▶ [AVAILABLE DATA]
====================

/-- R298, R304, R322, R325, R329, R391 to R393, R424, R425: THE WORK OF THE ENGINES, where a card runs that is not stopped and
does not deliver its bytes to a barrier. A copy within scratchpad moves the elements of one destination granule and PROG
follows; JMMA leaves in each element of its tiles the accumulation of its groups in order, and their tag, or fails with TYPE;
JACC clears, loads or converts; a chunk of JMV writes its elements of y; an attention card takes the step of 16 tokens for every
row once their granules are full; the gather and the reduce consumer of a rotation handle a landed piece. Arithmetic is that of
`EngineArithmetic`.
Model choices in it: log entry 109. -/
def Obligations.EngineWork : Prop :=
  ∀ (s : State) (e : Engine) (r : CardRef) (g : Workgroup) (c : Card) (q : Run),
    s.running e = some (r, g, c, q) → s.stops r c q = false → cCm c.bytes ≠ 2 → c.code = 0 → q.done = false →
    (∀ x ∈ s.engines, ∀ z, x.2.run = some z → z.card = r → z = q) →
    let f := FWord.of (BitVec.ofNat 32 (cWord c.bytes 0))
    let old := cellGet s.scratch
    let run (t : State) : Option Run := (t.engine e).run
    let card (t : State) : Option Card := (t.card? r).map Prod.snd
    let goes (p : State → Prop) : Prop := ∃ t, s.engineNext e = .go t ∧ p t
    let key (slot tile : Nat) : Nat := tileKey g.core (g.halfOf slot) tile
    let int := fmtInt f.afmt
    let group (acc : Nat) (iv : List Int × List Int) (fv : List Machine.Num × List Machine.Num) : Nat :=
      if int then (accInt48 acc (iv.1.zip iv.2)).1 else (accAdd acc (groupSum (fv.1.zip fv.2))).1
    -- copy
    (∀ n k, e = .copy n k → c.kind = 1 ∨ c.kind = 2 ∨ c.kind = 3 → q.desc ≠ [] → s.cardBusy r = false →
      let d := CopyDesc.of q.desc
      let prog := if c.kind = 2 then microOps (c.bytes.drop 32) else []
      let gran (e : Nat) : Option Int := (d.target e).map (fun y => y / 32)
      let es := ((List.range d.total).drop q.prog).takeWhile (fun e => gran e == gran q.prog)
      let bytes (h : Nat → Byte) (e : Nat) : List Byte := match d.source c.kind prog e with
        | .place x =>
          let l := scratchIn h g (x / 2).toNat d.ebytes
          if d.esz = 0 then l.map (fun (b : Byte) => if x % 2 = 1 then b >>> 4 else b &&& 0x0F) else l
        | _ => d.fillBytes
      let put (h : Nat → Byte) (e : Nat) : Nat → Byte :=
        let y := (d.target e).getD 0
        let a := (y / 2).toNat
        let was := h (scratchAddr g a)
        scratchWith h g a (if d.esz = 0 then
            (bytes h e).map (fun (b : Byte) => if y % 2 = 1 then (was &&& 0x0F) ||| (b <<< 4) else (was &&& 0xF0) ||| (b &&& 0x0F))
          else bytes h e)
      (d.total ≤ q.prog → goes (fun t => (run t).map Run.done = some true)) ∧
      (q.prog < d.total → d.ssp = 2 ∨ c.kind = 3 → d.dsp = 2 → es.length ≤ 33 →
        (∀ n ∈ es, ∃ y : Int, d.target n = some y ∧ 0 ≤ y ∧ y < 2 ^ 64 ∧ c.covers 2 (y / 2).toNat d.ebytes true = true ∧
          match d.source c.kind prog n with
          | .place x => 0 ≤ x ∧ x < 2 ^ 64 ∧ c.covers 2 (x / 2).toNat d.ebytes false = true
          | .fill => True
          | .negative => False) →
        goes (fun t => (∀ a, cellGet t.scratch a = es.foldl put old a) ∧ SameGlobal s t ∧
          (run t).map Run.prog = some (q.prog + es.length) ∧
          (card t).map Card.prog = some (d.progOf (q.prog + es.length))))) ∧
    -- JMMA
    (∀ (n k : Nat) (a b : MatSide), e = .half n k → c.kind = 0x10 → matSide f false (MmaDesc.of c.bytes) = some a →
      matSide f true (MmaDesc.of c.bytes) = some b →
      let d := MmaDesc.of c.bytes
      let blocks := List.range (d.mt / 16)
      let tile (m : Nat) : Nat × Nat := if d.fuse then (d.slot + m % 2, d.t + m / 2) else (d.slot, d.t + m)
      let at_ (m : Nat) : Nat := key (tile m).1 (tile m).2
      let rd (o n : Nat) : List Byte := scratchIn old g o n
      let dot (m i j : Nat) : Nat := (List.range (d.k / 32)).foldl (fun acc p =>
        group acc (a.ints rd (16 * m + i) (32 * p), b.ints rd j (32 * p)) (a.vals rd (16 * m + i) (32 * p), b.vals rd j (32 * p)))
        (if f.acc then s.accAt (at_ m) (32 * i + j) else 0)
      let clash : Prop := f.acc = true ∧ ∃ m ∈ blocks, s.tagAt (at_ m) ≠ int
      (clash → s.engineNext e = .fail cardType s) ∧
      (¬clash → (blocks.map at_).Nodup →
        (∀ m ∈ blocks, c.allows [tileRange (tile m).1 (tile m).2 1 true] = true ∧
          ∀ i j, i < 16 → j < 32 → c.allows (a.reach (fmtBytes f.afmt d.k) (blocksOf d.k) (16 * m + i)) = true ∧
            c.allows (b.reach (fmtBytes f.bfmt d.k) (blocksOf d.k) j) = true) →
        goes (fun t => (run t).map Run.done = some true ∧ SameGlobal s t ∧ SameScratch s t ∧
          (∀ m ∈ blocks, t.tagAt (at_ m) = int ∧ ∀ i j, i < 16 → j < 32 → t.accAt (at_ m) (32 * i + j) = dot m i j) ∧
          (∀ k n, n < 512 → (∀ m ∈ blocks, k ≠ at_ m) → t.accAt k n = s.accAt k n ∧ t.tagAt k = s.tagAt k)))) ∧
    -- JACC
    (∀ n k, e = .half n k → c.kind = 0x11 →
      let wd (i : Nat) : Nat := cWord c.bytes (2 + i)
      let op := accOp c.bytes
      let nt := bitsOf (wd 2) 6 6
      let slot := bitsOf (wd 2) 12 2
      let at_ (m : Nat) : Nat := key slot (bitsOf (wd 2) 0 6 + m / 16)
      let sz := if f.out = 0 then 6 else if f.out = 1 then 4 else 2
      let fmt := if f.out = 1 then Fmt.f32 else if f.out = 2 then Fmt.bf16 else Fmt.f16
      let row (m : Nat) : Nat := wd 0 + m * wd 1
      let el (m j : Nat) : Nat := s.accAt (at_ m) (m % 16 * 32 + j)
      (q.desc = [] → op = 0 ∨ op = 1 → (∀ m, m < 16 * nt → c.allows [tileRange slot (bitsOf (wd 2) 0 6 + m / 16) 1 true,
          scratchRange (row m) (if op = 1 then 32 * sz else 0) false] = true) →
        goes (fun t => (run t).map Run.done = some true ∧ SameGlobal s t ∧ SameScratch s t ∧
          ∀ m j, m < 16 * nt → j < 32 → t.tagAt (at_ m) = int ∧
            let x := leNat (scratchIn old g (row m + j * sz) sz)
            let y := t.accAt (at_ m) (m % 16 * 32 + j)
            (op = 0 → y = 0) ∧ (op = 1 → f.out = 0 → y = x) ∧
            (op = 1 → f.out ≠ 0 → Fmt.acc.val y = .nan ∧ fmt.val x = .nan ∨
              (Fmt.acc.val y).cmp (fmt.val x) = 0 ∧ (Fmt.acc.val y).neg = (fmt.val x).neg ∧ fmt.val x ≠ .nan ∧
                Fmt.acc.val y ≠ .nan))) ∧
      (q.desc = [] → op = 2 → (∃ m, m < nt ∧ s.tagAt (key slot (bitsOf (wd 2) 0 6 + m)) ≠ int) →
        s.engineNext e = .fail cardType s) ∧
      (q.desc = [] → op = 2 → (∀ m, m < nt → s.tagAt (key slot (bitsOf (wd 2) 0 6 + m)) = int) →
        c.allows [tileRange slot (bitsOf (wd 2) 0 6) nt false,
          scratchRange (bitsOf (wd 3) 0 19) (128 * bitsOf (wd 2) 18 1) false] = true →
        let value (x : Nat) : Machine.Num := if int then .ofInt (BitVec.ofNat 48 x).toInt else Fmt.acc.val x
        let col (j : Nat) : Option Machine.Num := if bitsOf (wd 2) 18 1 = 1 then
          some (Fmt.f32.val (leNat (scratchIn old g (bitsOf (wd 3) 0 19 + 4 * j) 4))) else none
        let conv (m j : Nat) : LaneOut :=
          let v := accScaled (value (el m j)) (col j) (BitVec.ofNat 8 (bitsOf (wd 3) 24 8)).toInt
          finish fmt ⟨f.mode, f.sat, false⟩ (nextSeed^[m] (laneSeed (BitVec.ofNat 32 (cWord c.bytes 1)) j))
            (v.1, if v.2 then flagNV else 0)
        let bytes (m j : Nat) : List Byte := if f.out = 0 then leBytes (el m j) 6 else leBytes (conv m j).val.toNat sz
        goes (fun t => SameGlobal s t ∧ SameScratch s t ∧ (run t).map Run.out = some ((List.range (16 * nt)).flatMap (fun m =>
            granulesOf (row m) ((List.range 32).flatMap (bytes m)))) ∧
          (f.out ≠ 0 → (card t).map Card.xflags = some ((List.range (16 * nt)).foldl (fun x m =>
            (List.range 32).foldl (fun x j => x ||| (conv m j).flags) x) c.xflags)))) ∧
      (q.desc ≠ [] → ∀ o bs rest, q.out = (o, bs) :: rest → c.covers 2 o bs.length true = true →
        goes (fun t => (∀ a, cellGet t.scratch a = scratchWith old g o bs a) ∧ SameGlobal s t ∧
          (run t).map Run.out = some rest))) ∧
    -- JMV
    (∀ (n : Nat) (m : MvRun) (a b : EFmt), e = .ismv n → c.kind = 0x12 → c.mv = some m → c.atAdd = false → EFmt.ofCode f.afmt f.ainf = some a →
      EFmt.ofCode f.bfmt f.binf = some b → mvWord f = true →
      let d := MvDesc.of c.bytes
      let nb := (d.k + 255) / 256
      let bits := fmtClass f.afmt
      let rows := (List.range 32).filterMap (fun i => if 32 * c.prog + i < d.n then some (32 * c.prog + i) else none)
      let place (n v : Nat) : Nat := d.ybase + v * d.yld + n * yBytes f
      let wCodes (n p : Nat) : List Nat := elemsOf bits 32 (s.pinRead m (d.weightAt bits n (32 * p)) (4 * bits))
      let wScale (n p : Nat) (x : Machine.Num) : Machine.Num :=
        if f.asc = 0 then x
        else scaled x (e8 (leNat (s.pinRead m (d.wsbase + n * nb + p / 8) 1))) (if f.asc = 2 then
          leNat (s.pinRead m (d.wsbase + d.n * nb + n * 2 * nb + 2 * (p / 8)) 2) / 4 ^ (p % 8) % 4 else 0)
      let x : MatSide := ⟨b, fmtClass f.bfmt, d.xbase, d.xld, f.bsc, nb, d.xsbase, 0, 0⟩
      let whole (z : EFmt) (l : List Nat) : List Int := match z with | .int g => l.map g.val | .fl _ => []
      let dot (h : Nat → Byte) (n v : Nat) : Nat :=
        let y0 := leNat (scratchIn h g (place n v) (yBytes f))
        (List.range (d.k / 32)).foldl (fun acc p =>
          group acc (whole a (wCodes n p), x.ints m.xread v (32 * p))
            ((wCodes n p).map (fun y => wScale n p (a.val y)), x.vals m.xread v (32 * p)))
          (if !f.acc then 0 else if f.out = 0 then y0 else accOf Fmt.f32 y0)
      let bytes (h : Nat → Byte) (n v : Nat) : List Byte :=
        if f.out = 0 then leBytes (dot h n v) 6
        else
          let y : Machine.Num := if int then .ofInt (BitVec.ofNat 48 (dot h n v)).toInt else Fmt.acc.val (dot h n v)
          leBytes (finish .f32 ⟨f.mode, f.sat, false⟩ (nextSeed^[n] (laneSeed (BitVec.ofNat 32 (cWord c.bytes 1)) v))
            (y, 0)).val.toNat 4
      32 * c.prog < d.n → (∀ n ∈ rows, ∀ v, v < d.b → c.allows (mvReach f d n v) = true) →
      goes (fun t => (card t).map Card.prog = some (c.prog + 1) ∧ SameGlobal s t ∧
        ∀ o, cellGet t.scratch o = rows.foldl (fun h n => (List.range d.b).foldl (fun h v =>
          scratchWith h g (place n v) (bytes h n v)) h) old o)) ∧
    -- JATTN on a slot ring
    (∀ (n : Nat) (a : AttnRun), e = .attn n → c.kind = 0x18 → q.attn = some a → (g.frozen = false ∨ g.feedsRotation c = true) →
      let d := AttnDesc.of c.bytes
      let len := d.d * attnBytes f.bfmt
      let base := d.rbase + a.tdone / d.bt % d.slots * (d.bt * d.tpb)
      let token (j : Nat) : Nat := base + (a.tdone % d.bt + j) * d.tpb
      let full (o : Nat) : Prop := ∀ i, i < len → s.feOf (granuleOf g (o + i)) = true
      let pos (j : Nat) : Nat := a.tdone + j
      let keys (i : Nat) : List (Option (List Machine.Num)) := (List.range 16).map (fun j =>
        if d.causal && decide (d.qpos + i < pos j) then none
        else some (attnVals f.bfmt f.binf d.d (scratchIn old g (token j + d.koff) len)))
      let vals : List (List Machine.Num) :=
        (List.range 16).map (fun j => attnVals f.bfmt f.binf d.d (scratchIn old g (token j + d.voff) len))
      let query (i : Nat) : List Machine.Num :=
        attnVals f.afmt f.ainf d.d (scratchIn old g (d.qbase + i * d.qld) (d.d * attnBytes f.afmt))
      d.ring = true → 0 < len → a.tdone < d.nblk * d.bt →
      ((¬∀ j, j < 16 → full (token j + d.koff) ∧ full (token j + d.voff)) → s.engineNext e = .idle) ∧
      ((∀ j, j < 16 → full (token j + d.koff) ∧ full (token j + d.voff)) →
        goes (fun t => ∃ rows, (run t).bind Run.attn = some { a with rows := rows, tdone := a.tdone + 16 } ∧
          rows.length = a.rows.length ∧
          (∀ (i : Nat) (y : AttnRow), a.rows[i]? = some y →
            rows[i]? = some (y.step (query i) (Fmt.f32.val d.scl) d.d (keys i) vals).1) ∧
          ((a.tdone + 16) % d.bt = 0 → 16 ∣ d.rbase → 16 ∣ d.bt →
            (∀ o, base ≤ o → o < base + d.bt * d.tpb → t.feOf (granuleOf g o) = false) ∧
            ∀ o, cellGet t.scratch o = if d.cv then
              scratchWith old g d.cbase (leBytes ((leNat (scratchIn old g d.cbase 8) + 1) % 2 ^ 64) 8) o else old o) ∧
          ((a.tdone + 16) % d.bt ≠ 0 → SameScratch s t) ∧ SameGlobal s t))) ∧
    -- the consumers of a rotation
    (∀ (n : Nat) (x : RotRun) (j i : Nat) (t : RotSlot) (k : Nat), e = .rot n → c.kind = 0x20 → q.rot = some x → q.prog = 0 → q.got = none → s.cardBusy r = false →
      x.nextPiece (RotDesc.of c.bytes) = some (j, i) → x.slots[j]? = some t → t.block? = some k → i ∈ t.landed →
      let d := RotDesc.of c.bytes
      let at_ := d.rbase + j * d.blk + 256 * i
      let size := d.blk
      let used (u : State) : Prop := ∃ y t', (run u).bind Run.rot = some y ∧ y.slots[j]? = some t' ∧ t'.used = i :: t.used
      let apart (a b : Nat) : Prop := ∀ m n, m < 256 → n < 256 → scratchAddr g (a + m) ≠ scratchAddr g (b + n)
      (∀ dst, d.cons = 1 → d.dsp = 2 → dst = d.dst + (x.me + x.g * 256 - k) % x.g * size + 256 * i → dst + 256 ≤ 2 ^ 64 →
        apart at_ dst →
        goes (fun u => used u ∧ SameGlobal s u ∧
          ∀ o, cellGet u.scratch o = scratchWith old g dst (scratchIn old g at_ 256) o)) ∧
      (∀ own dst, d.cons = 2 → d.ssp = 2 → 1 ≤ k → own = d.src + (x.me + x.g * 256 - k - 1) % x.g * size + 256 * i →
        dst = d.dst + 256 * i → d.dsp = 2 ∨ k ≠ d.nstep → own + 256 ≤ 2 ^ 64 → dst + 256 ≤ 2 ^ 64 →
        apart at_ own → apart at_ dst → apart own dst → (f.out = 1 ∨ f.out = 2 ∨ f.out = 3) →
        (∀ p, p < 16 → c.covers 2 (own + 16 * p) 16 false = true) →
        let sum : List Byte := (List.range 16).flatMap (fun p =>
          (reduceGranule f (scratchIn old g (at_ + 16 * p) 16) (scratchIn old g (own + 16 * p) 16)).1)
        goes (fun u => used u ∧ SameGlobal s u ∧ ∀ o, cellGet u.scratch o =
          if k = d.nstep then scratchWith (scratchWith old g dst sum) g at_ sum o else scratchWith old g at_ sum o)))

====================

▶ [BRIEF] In the listing above, find the line with "(∀ o, base ≤" and the line with "x.nextPiece (RotDesc.of c.bytes)". Output those two lines and every line between them, exactly as written.

▶ [SOLUTION BELOW]
            (∀ o, base ≤ o → o < base + d.bt * d.tpb → t.feOf (granuleOf g o) = false) ∧
            ∀ o, cellGet t.scratch o = if d.cv then
              scratchWith old g d.cbase (leBytes ((leNat (scratchIn old g d.cbase 8) + 1) % 2 ^ 64) 8) o else old o) ∧
          ((a.tdone + 16) % d.bt ≠ 0 → SameScratch s t) ∧ SameGlobal s t))) ∧
    -- the consumers of a rotation
    (∀ (n : Nat) (x : RotRun) (j i : Nat) (t : RotSlot) (k : Nat), e = .rot n → c.kind = 0x20 → q.rot = some x → q.prog = 0 → q.got = none → s.cardBusy r = false →
      x.nextPiece (RotDesc.of c.bytes) = some (j, i) → x.slots[j]? = some t → t.block? = some k → i ∈ t.landed →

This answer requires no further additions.